FINA SINTONIA - Antônio Mariano Júnior
- Ora yeyê Kafideliomã!
- Okê Arô!
- Com o perdão da palavra quero cair na vida.
Quero ficar no parque, a voz do cantor
açucarando a tarde...
Assim escrevo: tarde. Não a palavra.
A coisa.
(Adélia Prado - O Alfabeto no Parque)
Alteza por extenso
- Maria Bethânia fez 60 anos. Quiseram fazer um auê. Ela recusou comemorações maiores. Disse que preferiria rezar e agradecer aos santos católicos e do candomblé também, provavelmente. Em termos mercadológicos, a gravadora Universal pegou carona na data e acaba de lançar 22 títulos da intérprete baiana, gravados entre 1976 e 1995, durante as três passagens pela companhia inicialmente na Elenco, depois na Philips e posteriormente Polygram e agora Universal Music.

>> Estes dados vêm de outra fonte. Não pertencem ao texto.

-- ==== Sys2Proof/Certificates/Slice0/Obligations.lean ====
section
/-!
DEFINITION. The statements for the provers. The rules they come from are named in their docstrings; `Completes`,
`Part.Reported` and the other words they are made of stand in Sys2Proof/Safety.lean. A clause that rests on the model's
own choice names its log entry.
-/

open Sys2Proof Sys2Proof.Machine

/-! ### Steps -/

/-- A step runs the command at the front of the queue on the state with the queue's rest. -/
def Obligations.StepRunsTheFrontCommand : Prop :=
  ∀ (c : Instr) (rest : List Instr) (s : State),
    step { s with pending := c :: rest } = exec c { s with pending := rest }

/-- Every command answers a next state and leaves the rest of the queue as it was: the manual gives the part no event
that stops it. On an empty queue a step runs the first event that is due, and with none due one microsecond passes: rig
time advances, and the accumulator gains 65536 where it gathers (R94). That an empty queue lets time pass is the model's
choice (log 2). -/
def Obligations.EveryStepCompletes : Prop :=
  (∀ (c : Instr) (s : State), ∃ p : Machine.Part, exec c s = .next { part := p, pending := s.pending }) ∧
  ∀ s : State, s.pending = [] →
    step s = match s.part.firstDue with
      | some c => exec c s
      | none => .next (s.becomes { s.part with
          now := s.part.now + 1
          tempo := { s.part.tempo with
            acc := if s.part.tempo.transport ≠ .stopped ∧
                ¬(s.part.tempo.followSong = true ∧ s.part.tempo.follow = .following)
              then s.part.tempo.acc + 65536 else s.part.tempo.acc } })

/-! ### Reset and start-up -/

/-- DEVICE_RESET gives every block its reset values, silences every transmitter and sets the reset cause; a reset during
WRITING spoils the stored set, and another keeps it (R190, R191). The manual gives those values but for these, which are
the model's: carriers and pin levels, which are kept, and the filtered levels, armed states and debounce counts before
the first sample (log 6); the active position record until the store load, position 0 with song and scene none (log 5);
what TEMPO keeps of a song (log 12); the last IDENT (log 21) and a waiting one (log 22); the last tick (log 32). -/
def Obligations.DeviceResetSetsTheResetValues : Prop :=
  ∀ (powerOn : Bool) (s : State),
    Completes (.deviceReset powerOn) s fun t =>
      t.AtReset ∧ t.console.cause = (if powerOn then .powerOn else .resetLine) ∧
      t.stored = (if s.part.console.commit.any Commit.writing then none else s.part.stored) ∧
      (∀ p : Port, (t.link p).carrier = (s.part.link p).carrier) ∧ t.pedal.levels = s.part.pedal.levels

/-- The state of the model after reset holds the reset values, and every law of Sys2Proof/Safety.lean holds of it. Some
of those values are the model's (log 5, 6, 12, 21, 22, 32). -/
def Obligations.ResetStateIsAtReset : Prop :=
  State.reset.pending = [] ∧ State.reset.part.AtReset ∧ State.reset.part.QueuesHold ∧ State.reset.part.TimesHold ∧
  State.reset.part.LossesHold ∧ State.reset.part.WatchHolds ∧ State.reset.part.NotesHold

/-- STORE_LOAD fills table memory from the stored set, or with the defaults where its check fails, with STORE INVALID
raised; SETLIST and TEMPO take their start-up values, TEMPO's from the active song and with its timing source kept,
SCENE builds CURRENT with number 0, and each port goes OFF, IDENT or DOWN (R68, R76, R112, R178, R191). Everything else
is unchanged. The transmitters are silent until then; after it, and with nothing left to leave, they are silent in OFF,
send the IDENT of a port in IDENT, and idle words in DOWN (R164, R166). That TEMPO holds the follow mark, the count-in
bars and the first tempo of the song is the model's (log 12), as is the last tick (log 32), an IDENT that waits (log
22), and the 0 for the source timer's length (log 27). -/
def Obligations.StoreLoadStartsTheBlocks : Prop :=
  ∀ s : State, s.part.starting = true → s.part.StartHolds →
    (∀ p : Port, s.part.transmits p = .silent) ∧
    Completes .storeLoad s fun t =>
      t = { s.part with starting := false, tables := t.tables, setlist := t.setlist, scene := t.scene, tempo := t.tempo,
                        links := t.links, console := { s.part.console with flags := t.console.flags } } ∧
      t.tables = s.part.stored.getD .default ∧
      t.console.flags = (if s.part.stored.isSome then s.part.console.flags else s.part.console.flags.add .storeInvalid) ∧
      (let v := Part.atStart { s.part with tables := t.tables }
       t.setlist = v.setlist ∧ t.tempo = v.tempo ∧ t.scene = v.scene) ∧
      ∀ p : Port,
        t.link p = (if t.role p = .off then { s.part.link p with phase := .off }
          else if (s.part.link p).carrier = true then (s.part.link p).beginsIdent s.part.now (t.role p).expected
          else s.part.link p) ∧
        ((s.part.link p).freeAt ≤ s.part.now → t.transmits p =
          if t.role p = .off then .silent
          else if (s.part.link p).carrier = true then .frame (.ident (t.role p).expected)
          else .idle)

/-! ### PEDAL -/

/-- The first sample after start-up sets the filtered levels to the levels read and the armed states by conformity, and
fires nothing (R134). A trigger with an empty mask is not in conformity (R129). -/
def Obligations.FirstSampleArmsWithoutFiring : Prop :=
  ∀ (levels : BitVec 8) (s : State), s.part.starting = false → s.part.pedal.lastSample = none →
    Completes (.pedalSample levels) s fun t =>
      t = { s.part.elapse (t.now - s.part.now) with pedal := t.pedal } ∧
      t.now = (s.part.now + 999) / 1000 * 1000 ∧ t.pedal.lastSample = some ((s.part.now + 999) / 1000) ∧
      t.pedal.levels = levels ∧ t.pedal.filtered = levels ∧
      ∀ i : Trigger, t.pedal.counts[i] = 0 ∧ t.pedal.held[i] = false ∧
        t.pedal.armed[i] = decide ((s.part.trigger i).mask ≠ 0 ∧
          levels &&& (s.part.trigger i).mask = (s.part.trigger i).pattern &&& (s.part.trigger i).mask)

/-- A later sample filters each line: a level that differs from the filtered one for as many samples as the debounce
time becomes the filtered level, a shorter difference does not (R127). Where no trigger's conformity differs from its
armed state, nothing else happens (R130). -/
def Obligations.SampleFiltersTheLines : Prop :=
  ∀ (levels : BitVec 8) (s : State), s.part.starting = false → s.part.pedal.lastSample ≠ none →
    Completes (.pedalSample levels) s fun t =>
      (∀ i : Fin 8,
        let raw := levels.getLsbD i.val
        let old := s.part.pedal.filtered.getLsbD i.val
        let count := s.part.pedal.counts[i] + 1
        (raw = old → t.pedal.counts[i] = 0 ∧ t.pedal.filtered.getLsbD i.val = old) ∧
        (raw ≠ old → count < s.part.tables.pedal.debounce[i] →
          t.pedal.counts[i] = count ∧ t.pedal.filtered.getLsbD i.val = old) ∧
        (raw ≠ old → s.part.tables.pedal.debounce[i] ≤ count →
          t.pedal.counts[i] = 0 ∧ t.pedal.filtered.getLsbD i.val = raw)) ∧
      ((∀ i : Trigger, (s.part.trigger i).conforms t.pedal.filtered = s.part.pedal.armed[i]) →
        t = s.part.sampled levels)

- Raridades. Algumas estavam sendo comercializados na internet. Tinha gente que pagava até 200 paus. Fãs, quando querem, andam sobre as águas...
- Muitos torcem o nariz para Bethânia. Outros usam a burocrática e rasa palavra respeito quando a ela se referem. E muitos e muitos que a acompanham há tempos. Eu gosto mais dessa última categoria. Aliás, Viva Bethânia, o projeto, chega ao mercado visando aos admiradores da grande senhora da MPB. Detalhe: os discos serão colocados à venda individualmente. Quem tiver polpudos bolsos certamente vai cair de boca nos 22 discos. Aos mais contidos, digamos, resta ir comprando aos poucos. Preço: entre R$ 25,00 e 30,00 cada.
- O idealizador foi o jornalista e pesquisador Rodrigo Faour. Que assina os textos de apresentação de cada disco. Muitas curiosidades, informações inéditas, saborosos segredos. Uma deles: insatisfeita com o descaso da então Polygram com a divulgação de seu disco Olho Dágua (1992), Bethânia resolveu ir pessoalmente à gravadora perguntar se ainda a queriam no casting. Pronta para chutar o pau da barraca. Pedir as contas, se fosse o caso. O então diretor Max Pierre desfez o argumento dela e ofereceu um projeto só com músicas de Roberto e Erasmo. Bethânia aceitou. Mas impôs condições. Resultado: As Canções Que Você Fez Pra Mim (1993) vendeu quase um milhão de cópias e reposicionou Bethânia como uma das grandes vendedoras de disco.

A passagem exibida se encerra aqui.